Roadmap — Stats for LLM Evals

This roadmap covers planned investigations, library features, and simulation extensions. Items are ordered roughly by priority. The current focus is on establishing solid defaults for the most common eval tasks, with worked Jupyter notebooks, visual terminal outputs, and plots for each.

Current Focus

I am focused on covering the core cases every LLM practitioner encounters: comparing models, comparing prompts, and comparing model×prompt combinations, across both single-run and multi-run (seed variance) settings. Multi-run analysis is treated as a first-class concern: every single-run method has a nested-bootstrap counterpart when repeated sampling is available. These settings will be supported by the core API and visual terminal outputs, and will be informed by Monte Carlo simulations testing quality of default statistical methods across realistic eval conditions.

Practitioners focused on the latest "hottest topics"—i.e., agent and RAG engineering—might worry that this roadmap is too focused on an "old" problem. First, prompts and models are foundational to all LLM-integrated systems, and getting the defaults right for those will cover a huge fraction of use cases. Second, and more importantly, the terms "models" and "prompts" can easily be abstracted and the same analysis methods re-used, for instance to compare RAG pipeline configurations or component variations in agent architectures. Getting the defaults right is therefore really important, as it will lay the groundwork for more complex analyses.

Current investigations include:

Model A vs. Model B: Is the Gap Real?: CIs on the score difference (Newcombe / smooth bootstrap), single-run and multi-run nested-bootstrap variants, minimum N to detect a given gap, and honest reporting of statistical ties.
Finding Your Best Prompt: Per-variant CIs with multiple-comparison correction, single-run and multi-run modes, and how to report “Prompt C wins” with appropriate hedging.
Finding the Best Model×Prompt Combo: Multi-comparison correction, factorial (two-way) analysis to detect interaction effects, score-matrix heatmaps with CI width, and multi-run variants. Includes analyze_factorial() for the common tagged-dataset format. In progress.
Comparing Models Across Multiple Metrics: Per-metric CIs, Pareto dominance as a weight-free criterion, composite score uncertainty, and visualizations that surface tradeoffs rather than a pre-digested verdict. In progress.
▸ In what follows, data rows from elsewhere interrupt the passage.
-- ==== Sys2Proof/Tests/Slice0.lean ====
section
/-!
SUPPORT. Tests: each expected value is one that the spec writes out (the vector's name stands beside it), and a witness for
the hypotheses of every statement that has some.
-/

namespace Sys2Proof.Machine

/-- The host has this one move left. -/
def State.withMove (s : State) (m : HostMove) : State := { s with host := [m] }

end Sys2Proof.Machine

namespace Sys2Proof.Tests

open Sys2Proof.Machine Sys2Proof.Says

/-! ## Helpers -/

/-- The decoder gives this command. -/
def decodesTo (w : Word) (o : Nat) (i : Instr) : Bool :=
  match decode w o with
  | .ok j => j == i
  | .error _ => false

/-- The decoder rejects the word for this reason. -/
def rejects (w : Word) (r : DecodeReject) : Bool :=
  match decode w 0 with
  | .ok _ => false
  | .error e => e == r

/-- The outcome is a next state that meets a check. -/
def nextMeets (o : Host.Outcome State Fault Refusal) (p : State → Bool) : Bool :=
  match o with
  | .next t => p t
  | .fault _ => false
  | .refused _ => false

/-- The outcome is this fault. -/
def faultsWith (o : Host.Outcome State Fault Refusal) (f : Fault) : Bool :=
  match o with
  | .next _ => false
  | .fault g => g == f
  | .refused _ => false

/-- The last response is this one. -/
def lastIs (c : Code) (p : Payload) (t : State) : Bool := t.responses.getLast? == some ⟨c, p⟩

/-- The line stands for this move. -/
def assemblesTo (line : String) (m : HostMove) : Bool :=
  match assembleText Config.reference line with
  | .ok (some n) => n == m
  | .ok none => false
  | .error _ => false

/-- The line is this assembly error. -/
def asmFails (line : String) (e : AsmError) : Bool :=
  match assembleText Config.reference line with
  | .ok _ => false
  | .error f => f == e

/-- The lanes of a sequence register, given by the operand that carries them. -/
def lanesOf (opnd len : Nat) : Seq := lanesOfOperand Config.reference opnd len

/-- After `LDKEY 6, "110101"` and `LDDVD 15, "101000110100000"` (V-D1), written element by element from R131 and R132. -/
def loaded : State :=
  { State.reset with
    keySeq := lanesOf 0x2B 6, keyLen := 6, keyValid := true, dvdSeq := lanesOf 0x2C5 15, dvdLen := 15, dvdValid := true }

/-- V-D1 after the CRC has been accepted, in the turn before ITERATE 1. -/
def running : State := { loaded with busy := true, wr := 0x51A0, wp := 0x35, wk := 6 }

/-- V-D1 after ITERATE 6, in the turn of FINISH. -/
def ending : State := { running with wr := 0xE }

/-- V-E1: a state after an illegal word. -/
def faulted : State := { State.reset with fault := true, errCause := 1 }

/-! ## Syntax and well-formedness -/

theorem test_wf_nop_crc_rdrem_rdstat :
    [Instr.nop, .crc, .rdrem, .rdstat].all (Instr.wellFormed Config.reference) = true := by decide
theorem test_wf_largest_operand : Instr.wellFormed Config.reference (.ldkey 6 0xFFFFFFFF) = true := by decide
theorem test_ill_formed_ldkey : Instr.wellFormed Config.reference (.ldkey 6 0x100000000) = false := by decide
theorem test_ill_formed_lddvd : Instr.wellFormed Config.reference (.lddvd 6 0x100000000) = false := by decide
theorem test_ill_formed_s2i : Instr.wellFormed Config.reference (.s2i 6 0x100000000) = false := by decide
theorem test_ill_formed_i2s : Instr.wellFormed Config.reference (.i2s 6 0x100000000) = false := by decide
theorem test_ill_formed_digits : Instr.wellFormed Config.reference (.digits 6 1 4 0x100000000) = false := by decide
/-- R7: no instance has a MAX_LEN of 1 or of 256. -/
theorem test_no_config_outside_its_bounds : ∀ cfg : Config, cfg.maxLen ≠ 1 ∧ cfg.maxLen ≠ 256 := fun cfg =>
  ⟨fun h => absurd cfg.two_le_maxLen (by rw [h]; decide), fun h => absurd cfg.maxLen_le_255 (by rw [h]; decide)⟩

/-! ## Decoding: the words of R75 and R79, bit by bit (C, B, A, OP) -/

theorem test_decode_nop : decodesTo 0b00000000000000000000000000000001 0 .nop = true := by decide
theorem test_decode_ldkey : decodesTo 0b00000000000000000000011000000010 0x2B (.ldkey 6 0x2B) = true := by decide
theorem test_decode_lddvd : decodesTo 0b00000000000000000000111100000011 0x2C5 (.lddvd 15 0x2C5) = true := by decide
theorem test_decode_crc : decodesTo 0b00000000000000000000000000000100 0 .crc = true := by decide
theorem test_decode_rdrem : decodesTo 0b00000000000000000000000000000101 0 .rdrem = true := by decide
theorem test_decode_rdstat : decodesTo 0b00000000000000000000000000000110 0 .rdstat = true := by decide
theorem test_decode_s2i : decodesTo 0b00000000000000000000011000000111 0x2B (.s2i 6 0x2B) = true := by decide
theorem test_decode_i2s : decodesTo 0b00000000000000000000010100001000 0xE (.i2s 5 0xE) = true := by decide
theorem test_decode_digits :
    decodesTo 0b00000100000000010000011000001001 0x2B (.digits 6 1 4 0x2B) = true := by decide
/-- V-E1, V-E2, and the last illegal opcode. -/
theorem test_reject_opcodes :
    rejects 0x00000000 (.illegalOpcode 0x00) = true ∧ rejects 0x0000000A (.illegalOpcode 0x0A) = true ∧
    rejects 0x000000FF (.illegalOpcode 0xFF) = true := by decide
/-- V-E3, V-E4, V-E5, V-E25, and field C of an opcode that uses A only. -/
theorem test_reject_unused_fields :
    rejects 0x00000104 (.unusedFieldNotZero 0x04) = true ∧ rejects 0x01000001 (.unusedFieldNotZero 0x01) = true ∧
    rejects 0x00000106 (.unusedFieldNotZero 0x06) = true ∧ rejects 0x00010102 (.unusedFieldNotZero 0x02) = true ∧
    rejects 0x01000508 (.unusedFieldNotZero 0x08) = true := by decide
/-- R79's words. -/
theorem test_encode_words :
    encode (.ldkey 6 0x2B) = (0x00000602, 0x2B) ∧ encode (.lddvd 15 0x2C5) = (0x00000F03, 0x2C5) ∧
    encode .crc = (0x00000004, 0) ∧ encode (.i2s 5 0xE) = (0x00000508, 0xE) ∧
    encode (.digits 6 1 4 0x2B) = (0x04010609, 0x2B) := by decide
/-- The operand of an instruction given as one number stands from bit 32 on. -/
theorem test_decode_table_word :
    decodeTableWord 32 0x00000602 = some (.ldkey 6 0) ∧ decodeTableWord 64 0x0000002B00000602 = some (.ldkey 6 0x2B) ∧
    decodeTableWord 32 0x0000000A = none := by decide

/-! ## The commands -/

/-- V-L5. -/
theorem test_nop : nextMeets (step (State.reset.withMove (.command 1 0x1234))) (lastIs .ok .none) = true := by decide
/-- V-F1. -/
theorem test_nop_faulted :
    nextMeets (step (faulted.withMove (.command 1 0))) (fun t => lastIs .faulted .none t && t.errCause == 1) = true := by decide
/-- V-L1: KEY lanes 1,1,0,1,0,1; the operand's bits 6 to 31 are ignored. -/
theorem test_ldkey_ignores_high_bits :
    nextMeets (step (State.reset.withMove (.command 0x602 0xFFFFFFEB))) (fun t =>
      t.keySeq == [true, true, false, true, false, true] ++ List.replicate 26 false && statusWord t == 0x00060002) = true := by
  decide
/-- V-E11. -/
theorem test_ldkey_zero_lanes :
    nextMeets (step (State.reset.withMove (.command 0x602 0xFFFFFFC0))) (fun t =>
      lastIs .eKeyzero .none t && statusWord t == 0x00000301) = true := by decide
/-- V-L2, the second command. -/
theorem test_lddvd_empty :
    nextMeets (step (State.reset.withMove (.command 0x3 0xFFFFFFFF))) (fun t =>
      t.dvdValid && t.dvdSeq == List.replicate 32 false && statusWord t == 0x00000004) = true := by decide
/-- V-E12. -/
theorem test_lddvd_too_long :
    nextMeets (step (State.reset.withMove (.command 0x2103 0))) (fun t =>
      lastIs .eLen .none t && statusWord t == 0x00000401) = true := by decide
/-- The row "CRC accepted" of the step-level view. -/
theorem test_crc_accepted :
    nextMeets (step (loaded.withMove (.command 4 0))) (fun t =>
      t.busy && t.wr == 0x51A0 && t.wp == 0x35 && t.wk == 6 && t.responses.isEmpty) = true := by decide
/-- V-E18. -/
theorem test_crc_without_key :
    nextMeets (step ({ loaded with keyValid := false }.withMove (.command 4 0))) (lastIs .eNokey .none) = true := by decide
/-- P5 line 5. -/
theorem test_rdrem :
    nextMeets (step ({ loaded with rem := 0x19, remValid := true }.withMove (.command 5 0))) (lastIs .ok (.int 0x19)) = true := by
  decide
/-- V-E19. -/
theorem test_rdrem_after_reset :
    nextMeets (step (State.reset.withMove (.command 5 0))) (fun t =>
      lastIs .eNorem .none t && statusWord t == 0x00000701) = true := by decide
/-- P1 line 7. -/
theorem test_rdstat :
    nextMeets (step ({ loaded with remValid := true }.withMove (.command 6 0)))
      (lastIs .ok (.status 0x0F06000E)) = true := by decide
/-- V-F2. -/
theorem test_rdstat_in_the_fault_state :
    nextMeets (step (faulted.withMove (.command 6 0))) (lastIs .ok (.status 0x00000101)) = true := by decide
/-- P2 line 1. -/
theorem test_s2i :
    nextMeets (step (State.reset.withMove (.command 0x607 0x2B))) (lastIs .ok (.int 0x35)) = true := by decide
/-- V-E13. -/
theorem test_s2i_too_long :
    nextMeets (step (State.reset.withMove (.command 0x2107 0))) (lastIs .eLen .none) = true := by decide
/-- P1 line 4. -/
theorem test_i2s :
    nextMeets (step (State.reset.withMove (.command 0x508 0xE)))
      (lastIs .ok (.seq ([false, true, true, true, false] ++ List.replicate 27 false) 5)) = true := by decide
/-- V-E20. -/
theorem test_i2s_out_of_range :
    nextMeets (step (State.reset.withMove (.command 0x508 0x20))) (lastIs .eRange .none) = true := by decide
/-- P2 line 3. -/
theorem test_digits :
    nextMeets (step (State.reset.withMove (.command 0x04010609 0x2B))) (lastIs .ok (.chars [0x31, 0x30, 0x31])) = true := by
  decide
/-- V-E24. -/
theorem test_digits_length_before_range :
    nextMeets (step (State.reset.withMove (.command 0x03042109 0))) (lastIs .eLen .none) = true := by decide
/-- V-F5: the first cause is kept. -/
theorem test_first_cause_is_kept :
    nextMeets (step ({ faulted with errCause := 5 }.withMove (.command 0xA 0))) (fun t =>
      lastIs .faulted .none t && t.errCause == 5) = true := by decide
Supporting these investigations: the evalstats library API (compare_models(), compare_prompts(), analyze(), analyze_factorial()) with .summary() terminal output and .plot(); and Monte Carlo simulations covering CI coverage and width across binary, continuous, Likert, and grade-scale eval types at varied sample sizes.

Near-Future Planned Foci

More nuanced investigations for practitioners who need to answer harder questions about seed variance, fine-tune validation, pipeline optimization, and eval set sizing.
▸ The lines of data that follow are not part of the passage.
/-- The spec's inference of R127: a run of the ISR sequencer is exactly seven turns long: in progress after one to six
of them, over after seven. -/
def Obligations.IsrRunTakesSevenTurns : Prop :=
  ∀ (s : State) (k : Nat), s.flt = 0#3 → s.is = 0#3 → 0 < s.ip → s.im = false → s.pt ≠ 4294967295#32 → k ≤ 7 →
    ∃ t, runTurns (List.replicate k .isr) s = .next t ∧ (t.is = 0#3 ↔ k = 0 ∨ k = 7) ∧ t.flt = 0#3 ∧ t.ms = s.ms

/-- The spec's inference of R151: one consume transaction from `POLL` on, with complete ISR runs at every point where
`IM = 0`: after `POLL`, after `CS_EXIT`, after `TOGGLE`, after `DB_INC` and after `DB_DEC`. -/
def Obligations.ConsumeTransactionNetEffect : Prop :=
  ∀ (s : State) (li ld : Bool) (ni nd : Millis) (a b c d e : Nat),
    s.flt = 0#3 → s.ms = 0#4 → s.is = 0#3 → s.im = false → 1 ≤ s.pt.toNat →
    a + b + c + d + e ≤ s.ip → s.pt.toNat + (a + b + c + d + e) < 2 ^ 32 →
    ∃ t, execAll ([.poll] ++ isrRuns a ++ [.csEnter, .load, .dec, .store, .csExit] ++ isrRuns b ++ [.toggle] ++ isrRuns c
        ++ [.dbInc li ni] ++ isrRuns d ++ [.dbDec ld nd] ++ isrRuns e ++ [.setAlarm]) s = .next t ∧
      t.ms = 0#4 ∧ t.is = 0#3 ∧ t.flt = 0#3 ∧ t.im = false ∧
      t.pt.toNat + 1 = s.pt.toNat + (a + b + c + d + e) ∧
      t.ip = s.ip - (a + b + c + d + e) ∧
      t.out = !s.out ∧ t.outPin = ⟨!s.out, true⟩ ∧
      t.tm = ⟨BitVec.ofNat 32 (s.pt.toNat + a - 1), true⟩ ∧
      t.per = ((s.pressInc li ni).pressDec ld nd).per ∧
      t.lvInc = (s.pressInc li ni).lvInc ∧ t.laInc = (s.pressInc li ni).laInc ∧
      t.lvDec = ((s.pressInc li ni).pressDec ld nd).lvDec ∧ t.laDec = ((s.pressInc li ni).pressDec ld nd).laDec ∧
      t.av = ⟨BitVec.ofNat 32 (t.per.toNat * 1000), true⟩ ∧ t.ar = ⟨true, true⟩

/-! ### Reset, startup and ends of runs -/

/-- R48: the value of every item after reset; the items the spec leaves unspecified hold no value. -/
def Obligations.ResetStateIsAsSpecified : Prop :=
  State.reset.ms = 10#4 ∧ State.reset.is = 0#3 ∧ State.reset.pt = 0#32 ∧ State.reset.ip = 0 ∧ State.reset.im = false ∧
  State.reset.csi = false ∧ State.reset.en = false ∧ State.reset.out = false ∧ State.reset.per = 500#16 ∧
  State.reset.lvInc = false ∧ State.reset.lvDec = false ∧ State.reset.flt = 0#3 ∧ State.reset.tc = 0 ∧
  State.reset.tm.written = false ∧ State.reset.ti.written = false ∧ State.reset.ar.written = false ∧
  State.reset.av.written = false ∧ State.reset.laInc.written = false ∧ State.reset.laDec.written = false ∧
  State.reset.outPin.written = false

/-- The spec's inference of R223: the state at the first `POLL` when no alarm has fired, with either tick source (a
field of the model's own, log 6). -/
def Obligations.BootReachesFirstPoll : Prop :=
  ∀ timed : Bool, ∃ t, execAll [.initTmr true, .initAlarm, .initEn] (State.resetWith timed) = .next t ∧
    t.ms = 0#4 ∧ t.is = 0#3 ∧ t.pt = 0#32 ∧ t.ip = 0 ∧ t.im = false ∧ t.csi = false ∧ t.en = true ∧
    t.ar = ⟨true, true⟩ ∧ t.av = ⟨500000#32, true⟩ ∧ t.out = false ∧ t.per = 500#16 ∧ t.lvInc = false ∧
    t.lvDec = false ∧ t.flt = 0#3 ∧ t.tm.written = false ∧ t.ti.written = false ∧ t.laInc.written = false ∧
    t.laDec.written = false ∧ t.outPin.written = false

/-- R224: a startup failure halts the unit with the timer disabled and the pin undriven, and only `RESET` leaves. -/
def Obligations.StartupFailureHaltsUntilReset : Prop :=
  ∀ timed : Bool, ∃ t, exec (.initTmr false) (State.resetWith timed) = .next t ∧ t.flt = 1#3 ∧ t.ms = 15#4 ∧ t.en = false ∧
    t.outPin.written = false ∧ ∀ (i : Instr) (u : State), exec i t = .next u → i = .reset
Checking Response Consistency: Measuring run-to-run variance and related factors.
Before / After: Did My Fine-Tune Actually Help?: Simple before/after comparison methods.
How Many Eval Items Do I Actually Need?: Estimating required sample sizes.
Prompt Sensitivity Analysis: Exploring prompt effects and stability.
Stats for RAG Pipelines: Methods for analyzing RAG pipeline setups.
Regression Guard: Tools for regression detection and CI integration.
Auditing Your LLM Judge: Approaches for measuring annotation agreement.
When Model Rankings Are Just Noise: Assessing ranking reliability.
Distilling a Benchmark: Reducing and validating benchmark sets.

Far-Out Explorations

I intend to explore alternative statistical paradigms, like Bayesian methods and e-values, which could provide more nuanced insights and better support for the iterative, noisy nature of LLM evals. However, I want to first provide some sound, "best effort" defaults within a more familiar frequentist framework, which many practitioners are already using and which is still widely requested by stakeholders, reviewers, and auditors. One idea here is for evalstats to add a Bayesian mode, where users can toggle between the two paradigms and get outputs that are consistent with the underlying philosophy without needed to change top-level API calls (e.g., compare_models() will report either frequentist or Bayesian outputs depending on the mode). This guide would then have an "alternative universe" where the same website and investigation notebooks are re-framed through a Bayesian lens, and unique Bayesian investigations are added (e.g., sequential testing and evidence combination across tests).